| PROVIDED ENTRIES |
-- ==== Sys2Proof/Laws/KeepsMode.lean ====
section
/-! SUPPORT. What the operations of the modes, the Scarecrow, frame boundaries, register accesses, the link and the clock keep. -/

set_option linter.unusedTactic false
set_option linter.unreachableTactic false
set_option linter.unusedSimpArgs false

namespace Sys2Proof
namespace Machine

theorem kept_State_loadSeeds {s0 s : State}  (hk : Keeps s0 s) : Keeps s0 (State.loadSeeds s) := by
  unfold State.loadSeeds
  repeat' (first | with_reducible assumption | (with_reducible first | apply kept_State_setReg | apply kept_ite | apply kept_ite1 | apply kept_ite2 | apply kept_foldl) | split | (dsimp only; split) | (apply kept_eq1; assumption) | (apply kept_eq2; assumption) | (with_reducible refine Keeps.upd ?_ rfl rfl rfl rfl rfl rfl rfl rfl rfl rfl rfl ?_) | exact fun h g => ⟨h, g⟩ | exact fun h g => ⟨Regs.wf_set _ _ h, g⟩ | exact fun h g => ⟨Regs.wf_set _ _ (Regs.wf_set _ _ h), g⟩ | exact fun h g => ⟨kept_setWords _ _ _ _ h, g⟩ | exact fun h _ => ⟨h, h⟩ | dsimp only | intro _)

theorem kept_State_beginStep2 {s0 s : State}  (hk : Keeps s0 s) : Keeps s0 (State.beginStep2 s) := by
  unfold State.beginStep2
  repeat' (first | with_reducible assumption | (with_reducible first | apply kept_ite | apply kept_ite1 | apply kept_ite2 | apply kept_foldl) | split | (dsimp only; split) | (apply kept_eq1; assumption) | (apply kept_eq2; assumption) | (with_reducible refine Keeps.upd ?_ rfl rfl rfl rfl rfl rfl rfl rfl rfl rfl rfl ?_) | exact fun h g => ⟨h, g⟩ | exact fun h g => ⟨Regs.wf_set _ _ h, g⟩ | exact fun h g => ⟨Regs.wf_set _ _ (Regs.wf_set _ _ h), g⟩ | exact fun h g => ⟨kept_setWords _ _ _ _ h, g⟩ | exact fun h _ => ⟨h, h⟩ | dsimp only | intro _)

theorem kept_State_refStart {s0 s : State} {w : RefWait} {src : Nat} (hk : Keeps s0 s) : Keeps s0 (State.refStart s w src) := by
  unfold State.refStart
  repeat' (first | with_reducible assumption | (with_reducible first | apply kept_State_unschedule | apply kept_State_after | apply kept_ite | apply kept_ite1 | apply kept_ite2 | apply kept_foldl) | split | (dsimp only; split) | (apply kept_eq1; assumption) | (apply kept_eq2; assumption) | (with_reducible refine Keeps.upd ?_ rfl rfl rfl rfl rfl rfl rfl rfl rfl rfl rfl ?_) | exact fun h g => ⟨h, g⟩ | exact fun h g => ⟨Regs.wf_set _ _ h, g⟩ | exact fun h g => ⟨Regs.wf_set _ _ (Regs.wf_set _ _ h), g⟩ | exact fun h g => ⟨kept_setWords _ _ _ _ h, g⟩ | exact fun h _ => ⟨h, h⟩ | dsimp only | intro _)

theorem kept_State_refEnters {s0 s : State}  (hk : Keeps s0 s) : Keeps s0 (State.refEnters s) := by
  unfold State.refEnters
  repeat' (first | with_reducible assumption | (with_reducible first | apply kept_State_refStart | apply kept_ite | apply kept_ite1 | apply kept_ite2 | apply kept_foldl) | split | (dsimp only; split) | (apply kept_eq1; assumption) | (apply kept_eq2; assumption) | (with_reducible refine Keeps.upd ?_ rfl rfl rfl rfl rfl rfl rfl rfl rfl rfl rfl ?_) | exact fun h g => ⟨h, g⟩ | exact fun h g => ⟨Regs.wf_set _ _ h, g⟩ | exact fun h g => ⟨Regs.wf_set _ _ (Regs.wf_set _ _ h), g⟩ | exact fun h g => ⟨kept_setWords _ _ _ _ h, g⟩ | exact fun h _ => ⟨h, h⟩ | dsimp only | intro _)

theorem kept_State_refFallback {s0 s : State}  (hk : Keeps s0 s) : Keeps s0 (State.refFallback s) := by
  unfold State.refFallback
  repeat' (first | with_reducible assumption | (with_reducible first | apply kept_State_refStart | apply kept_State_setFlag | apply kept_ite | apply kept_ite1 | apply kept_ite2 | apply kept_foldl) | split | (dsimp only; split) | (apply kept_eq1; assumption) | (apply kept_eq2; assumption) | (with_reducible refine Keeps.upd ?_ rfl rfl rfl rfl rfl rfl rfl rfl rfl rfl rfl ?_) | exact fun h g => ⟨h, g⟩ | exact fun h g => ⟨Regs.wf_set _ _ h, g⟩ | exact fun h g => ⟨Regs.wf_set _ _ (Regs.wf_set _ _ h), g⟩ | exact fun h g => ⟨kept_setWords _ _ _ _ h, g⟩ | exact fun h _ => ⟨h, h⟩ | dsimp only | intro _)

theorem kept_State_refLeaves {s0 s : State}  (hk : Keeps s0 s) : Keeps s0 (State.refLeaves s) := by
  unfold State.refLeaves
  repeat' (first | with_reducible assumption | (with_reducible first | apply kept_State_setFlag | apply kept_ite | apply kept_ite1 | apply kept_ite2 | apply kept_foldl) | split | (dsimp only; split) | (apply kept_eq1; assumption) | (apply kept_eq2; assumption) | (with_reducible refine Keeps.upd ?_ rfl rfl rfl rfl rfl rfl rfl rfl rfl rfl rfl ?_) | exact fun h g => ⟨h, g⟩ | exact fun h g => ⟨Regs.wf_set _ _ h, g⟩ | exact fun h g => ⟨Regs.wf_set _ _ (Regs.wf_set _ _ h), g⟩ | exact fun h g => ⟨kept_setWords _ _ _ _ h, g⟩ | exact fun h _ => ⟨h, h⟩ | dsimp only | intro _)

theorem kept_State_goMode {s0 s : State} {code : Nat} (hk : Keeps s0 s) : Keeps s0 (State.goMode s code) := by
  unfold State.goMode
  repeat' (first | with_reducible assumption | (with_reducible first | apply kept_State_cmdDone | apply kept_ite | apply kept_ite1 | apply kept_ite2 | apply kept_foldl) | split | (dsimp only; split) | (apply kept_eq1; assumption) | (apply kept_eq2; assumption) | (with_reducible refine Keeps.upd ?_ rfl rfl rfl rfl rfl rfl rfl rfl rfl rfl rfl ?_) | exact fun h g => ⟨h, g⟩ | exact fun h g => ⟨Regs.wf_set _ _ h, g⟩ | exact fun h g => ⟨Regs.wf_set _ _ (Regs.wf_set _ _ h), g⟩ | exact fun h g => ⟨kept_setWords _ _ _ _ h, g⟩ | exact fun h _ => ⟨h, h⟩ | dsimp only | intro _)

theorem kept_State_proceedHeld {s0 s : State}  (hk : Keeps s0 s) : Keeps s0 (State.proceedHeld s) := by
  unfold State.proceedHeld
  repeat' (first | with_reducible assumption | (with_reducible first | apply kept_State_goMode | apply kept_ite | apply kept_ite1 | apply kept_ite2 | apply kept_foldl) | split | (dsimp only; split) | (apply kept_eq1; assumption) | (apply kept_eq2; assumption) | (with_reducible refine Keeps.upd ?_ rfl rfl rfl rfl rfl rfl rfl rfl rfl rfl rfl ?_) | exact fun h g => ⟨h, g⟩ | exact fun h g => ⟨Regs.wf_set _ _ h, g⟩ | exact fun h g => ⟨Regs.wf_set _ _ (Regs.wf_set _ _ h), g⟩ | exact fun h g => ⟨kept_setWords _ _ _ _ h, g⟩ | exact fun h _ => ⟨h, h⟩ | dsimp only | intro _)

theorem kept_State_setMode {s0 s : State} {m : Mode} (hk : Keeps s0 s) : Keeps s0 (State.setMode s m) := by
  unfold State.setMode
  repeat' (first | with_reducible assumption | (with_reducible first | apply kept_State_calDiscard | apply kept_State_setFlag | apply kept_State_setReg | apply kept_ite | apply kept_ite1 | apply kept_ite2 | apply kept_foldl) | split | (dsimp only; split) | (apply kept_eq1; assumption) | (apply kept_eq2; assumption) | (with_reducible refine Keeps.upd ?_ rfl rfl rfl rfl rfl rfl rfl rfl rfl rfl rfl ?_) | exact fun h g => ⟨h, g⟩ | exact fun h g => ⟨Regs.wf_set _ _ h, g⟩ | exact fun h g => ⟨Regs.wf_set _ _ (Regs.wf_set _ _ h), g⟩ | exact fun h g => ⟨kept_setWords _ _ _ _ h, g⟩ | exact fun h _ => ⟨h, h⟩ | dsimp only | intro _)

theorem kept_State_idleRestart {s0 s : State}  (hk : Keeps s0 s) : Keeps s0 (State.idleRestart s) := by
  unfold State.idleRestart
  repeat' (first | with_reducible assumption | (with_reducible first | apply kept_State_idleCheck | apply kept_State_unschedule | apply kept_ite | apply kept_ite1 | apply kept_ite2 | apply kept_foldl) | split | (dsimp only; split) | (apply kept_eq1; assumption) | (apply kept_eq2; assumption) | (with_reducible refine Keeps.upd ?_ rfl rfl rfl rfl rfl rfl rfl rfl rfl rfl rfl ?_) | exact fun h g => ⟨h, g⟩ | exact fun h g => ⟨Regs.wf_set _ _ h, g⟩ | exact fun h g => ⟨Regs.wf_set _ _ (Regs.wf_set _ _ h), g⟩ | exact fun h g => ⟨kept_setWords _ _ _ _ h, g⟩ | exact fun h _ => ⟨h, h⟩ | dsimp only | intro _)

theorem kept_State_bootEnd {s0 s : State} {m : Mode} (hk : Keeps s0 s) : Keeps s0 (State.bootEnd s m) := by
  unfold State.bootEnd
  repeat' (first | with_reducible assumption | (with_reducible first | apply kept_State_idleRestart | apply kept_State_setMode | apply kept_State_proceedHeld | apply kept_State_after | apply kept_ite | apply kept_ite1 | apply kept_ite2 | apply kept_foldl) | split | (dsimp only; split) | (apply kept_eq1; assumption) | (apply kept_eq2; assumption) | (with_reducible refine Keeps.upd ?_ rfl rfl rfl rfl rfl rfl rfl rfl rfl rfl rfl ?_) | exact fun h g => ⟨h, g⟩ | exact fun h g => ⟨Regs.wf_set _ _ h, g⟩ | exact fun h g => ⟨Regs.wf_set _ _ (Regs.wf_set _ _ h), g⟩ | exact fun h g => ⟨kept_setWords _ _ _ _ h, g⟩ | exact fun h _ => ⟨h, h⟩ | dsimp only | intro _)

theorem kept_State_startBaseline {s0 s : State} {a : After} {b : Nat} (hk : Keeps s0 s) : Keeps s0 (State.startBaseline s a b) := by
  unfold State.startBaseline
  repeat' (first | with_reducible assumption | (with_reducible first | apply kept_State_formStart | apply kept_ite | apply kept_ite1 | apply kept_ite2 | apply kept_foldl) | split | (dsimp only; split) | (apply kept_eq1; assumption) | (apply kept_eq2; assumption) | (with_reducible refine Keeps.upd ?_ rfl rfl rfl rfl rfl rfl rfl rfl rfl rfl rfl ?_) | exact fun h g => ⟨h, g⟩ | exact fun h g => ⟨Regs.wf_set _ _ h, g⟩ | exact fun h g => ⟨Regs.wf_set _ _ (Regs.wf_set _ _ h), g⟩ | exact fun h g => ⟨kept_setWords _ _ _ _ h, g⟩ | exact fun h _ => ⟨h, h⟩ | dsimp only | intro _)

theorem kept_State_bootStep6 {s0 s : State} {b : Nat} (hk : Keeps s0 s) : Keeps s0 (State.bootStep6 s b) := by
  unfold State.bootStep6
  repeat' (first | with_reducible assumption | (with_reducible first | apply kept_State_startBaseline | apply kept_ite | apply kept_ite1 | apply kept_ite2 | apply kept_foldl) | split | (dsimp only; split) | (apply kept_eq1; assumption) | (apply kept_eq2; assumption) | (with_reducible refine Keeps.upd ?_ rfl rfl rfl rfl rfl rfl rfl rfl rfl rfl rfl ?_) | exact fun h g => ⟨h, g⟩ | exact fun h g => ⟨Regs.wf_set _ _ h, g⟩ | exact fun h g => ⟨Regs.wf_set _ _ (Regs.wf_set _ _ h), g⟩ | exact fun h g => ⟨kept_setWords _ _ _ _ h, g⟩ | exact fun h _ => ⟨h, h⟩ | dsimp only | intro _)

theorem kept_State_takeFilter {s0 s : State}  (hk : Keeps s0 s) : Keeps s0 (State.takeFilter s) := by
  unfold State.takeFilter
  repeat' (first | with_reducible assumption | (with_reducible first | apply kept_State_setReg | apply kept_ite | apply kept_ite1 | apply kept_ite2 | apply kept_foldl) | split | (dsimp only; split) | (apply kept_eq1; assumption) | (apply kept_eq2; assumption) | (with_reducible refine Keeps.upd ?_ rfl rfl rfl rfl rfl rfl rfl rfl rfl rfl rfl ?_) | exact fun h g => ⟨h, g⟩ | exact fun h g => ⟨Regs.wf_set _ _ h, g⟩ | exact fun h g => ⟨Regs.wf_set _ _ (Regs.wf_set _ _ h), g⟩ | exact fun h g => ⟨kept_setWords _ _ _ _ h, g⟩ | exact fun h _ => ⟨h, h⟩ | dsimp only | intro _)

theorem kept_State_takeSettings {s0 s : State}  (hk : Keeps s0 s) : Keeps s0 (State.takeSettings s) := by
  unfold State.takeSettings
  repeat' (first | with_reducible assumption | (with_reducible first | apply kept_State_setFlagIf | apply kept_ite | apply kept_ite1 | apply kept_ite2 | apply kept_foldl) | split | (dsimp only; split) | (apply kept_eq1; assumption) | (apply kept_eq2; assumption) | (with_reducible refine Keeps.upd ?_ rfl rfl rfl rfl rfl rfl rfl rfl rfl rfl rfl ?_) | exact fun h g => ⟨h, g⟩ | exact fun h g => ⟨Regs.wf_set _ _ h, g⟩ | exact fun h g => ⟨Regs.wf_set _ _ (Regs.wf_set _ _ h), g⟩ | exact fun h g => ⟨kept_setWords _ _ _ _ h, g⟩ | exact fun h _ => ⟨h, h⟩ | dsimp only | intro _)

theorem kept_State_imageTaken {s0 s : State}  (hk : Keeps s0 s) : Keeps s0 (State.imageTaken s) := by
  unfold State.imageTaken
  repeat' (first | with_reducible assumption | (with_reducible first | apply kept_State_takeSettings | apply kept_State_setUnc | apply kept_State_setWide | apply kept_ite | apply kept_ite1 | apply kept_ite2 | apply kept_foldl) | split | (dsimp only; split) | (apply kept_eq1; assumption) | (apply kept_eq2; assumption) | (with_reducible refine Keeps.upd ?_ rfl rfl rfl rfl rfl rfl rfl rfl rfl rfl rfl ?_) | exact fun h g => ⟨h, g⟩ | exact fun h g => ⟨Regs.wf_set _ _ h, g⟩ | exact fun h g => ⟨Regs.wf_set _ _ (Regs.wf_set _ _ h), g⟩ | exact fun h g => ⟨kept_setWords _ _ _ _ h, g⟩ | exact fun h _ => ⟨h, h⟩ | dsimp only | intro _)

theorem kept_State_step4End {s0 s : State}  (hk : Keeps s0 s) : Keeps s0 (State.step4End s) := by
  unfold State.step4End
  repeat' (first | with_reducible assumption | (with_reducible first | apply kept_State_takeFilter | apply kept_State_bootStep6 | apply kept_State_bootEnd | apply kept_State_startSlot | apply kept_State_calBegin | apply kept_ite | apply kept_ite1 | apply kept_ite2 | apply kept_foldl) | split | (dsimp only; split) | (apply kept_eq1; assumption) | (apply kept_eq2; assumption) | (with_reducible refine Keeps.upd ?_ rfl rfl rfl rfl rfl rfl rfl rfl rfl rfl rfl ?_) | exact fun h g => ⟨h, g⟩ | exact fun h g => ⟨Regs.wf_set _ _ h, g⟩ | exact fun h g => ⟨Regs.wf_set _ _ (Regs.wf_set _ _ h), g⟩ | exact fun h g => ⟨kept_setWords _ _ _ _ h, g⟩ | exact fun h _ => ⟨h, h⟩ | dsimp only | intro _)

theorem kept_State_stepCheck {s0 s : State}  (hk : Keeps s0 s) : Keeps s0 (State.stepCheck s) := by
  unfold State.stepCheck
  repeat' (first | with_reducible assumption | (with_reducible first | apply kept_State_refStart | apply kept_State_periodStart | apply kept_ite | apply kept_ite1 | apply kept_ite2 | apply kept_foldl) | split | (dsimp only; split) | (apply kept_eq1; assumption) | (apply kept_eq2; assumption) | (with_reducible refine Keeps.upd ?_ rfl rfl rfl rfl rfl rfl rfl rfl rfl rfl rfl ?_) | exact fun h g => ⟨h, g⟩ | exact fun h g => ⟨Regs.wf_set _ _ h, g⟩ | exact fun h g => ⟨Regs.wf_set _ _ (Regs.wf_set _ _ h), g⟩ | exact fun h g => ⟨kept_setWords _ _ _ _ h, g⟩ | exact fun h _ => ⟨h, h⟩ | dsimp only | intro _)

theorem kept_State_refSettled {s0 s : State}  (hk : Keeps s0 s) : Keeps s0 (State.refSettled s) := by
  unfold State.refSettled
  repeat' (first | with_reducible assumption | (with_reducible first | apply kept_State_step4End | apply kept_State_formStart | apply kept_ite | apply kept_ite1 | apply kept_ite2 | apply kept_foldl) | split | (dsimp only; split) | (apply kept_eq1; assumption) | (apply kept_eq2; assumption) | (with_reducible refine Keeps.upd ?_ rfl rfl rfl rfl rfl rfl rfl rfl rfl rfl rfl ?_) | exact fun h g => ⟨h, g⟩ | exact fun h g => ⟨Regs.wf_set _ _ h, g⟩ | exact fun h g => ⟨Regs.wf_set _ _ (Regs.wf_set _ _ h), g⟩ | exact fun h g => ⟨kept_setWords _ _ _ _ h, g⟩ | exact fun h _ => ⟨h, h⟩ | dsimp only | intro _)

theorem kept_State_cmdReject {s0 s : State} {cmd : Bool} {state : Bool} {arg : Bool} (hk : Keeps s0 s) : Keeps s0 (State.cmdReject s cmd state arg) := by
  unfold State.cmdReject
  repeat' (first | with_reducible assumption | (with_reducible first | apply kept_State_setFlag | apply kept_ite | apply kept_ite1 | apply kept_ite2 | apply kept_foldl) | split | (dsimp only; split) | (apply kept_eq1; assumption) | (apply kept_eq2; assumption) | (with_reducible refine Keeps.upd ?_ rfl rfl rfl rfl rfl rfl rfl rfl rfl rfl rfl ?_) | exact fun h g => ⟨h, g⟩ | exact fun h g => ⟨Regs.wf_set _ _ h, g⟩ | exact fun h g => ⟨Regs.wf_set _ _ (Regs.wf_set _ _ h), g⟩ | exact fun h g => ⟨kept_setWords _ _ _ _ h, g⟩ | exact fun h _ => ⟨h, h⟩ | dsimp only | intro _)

| TASK OBJECTIVE |
Transcribe, exactly and without additions, the lines of the records above, beginning with the line that contains "(State.setMode s m) := by" and ending with the line that contains "unfold State.setMode", both included.

| RESPONSE AREA |
theorem kept_State_setMode {s0 s : State} {m : Mode} (hk : Keeps s0 s) : Keeps s0 (State.setMode s m) := by
  unfold State.setMode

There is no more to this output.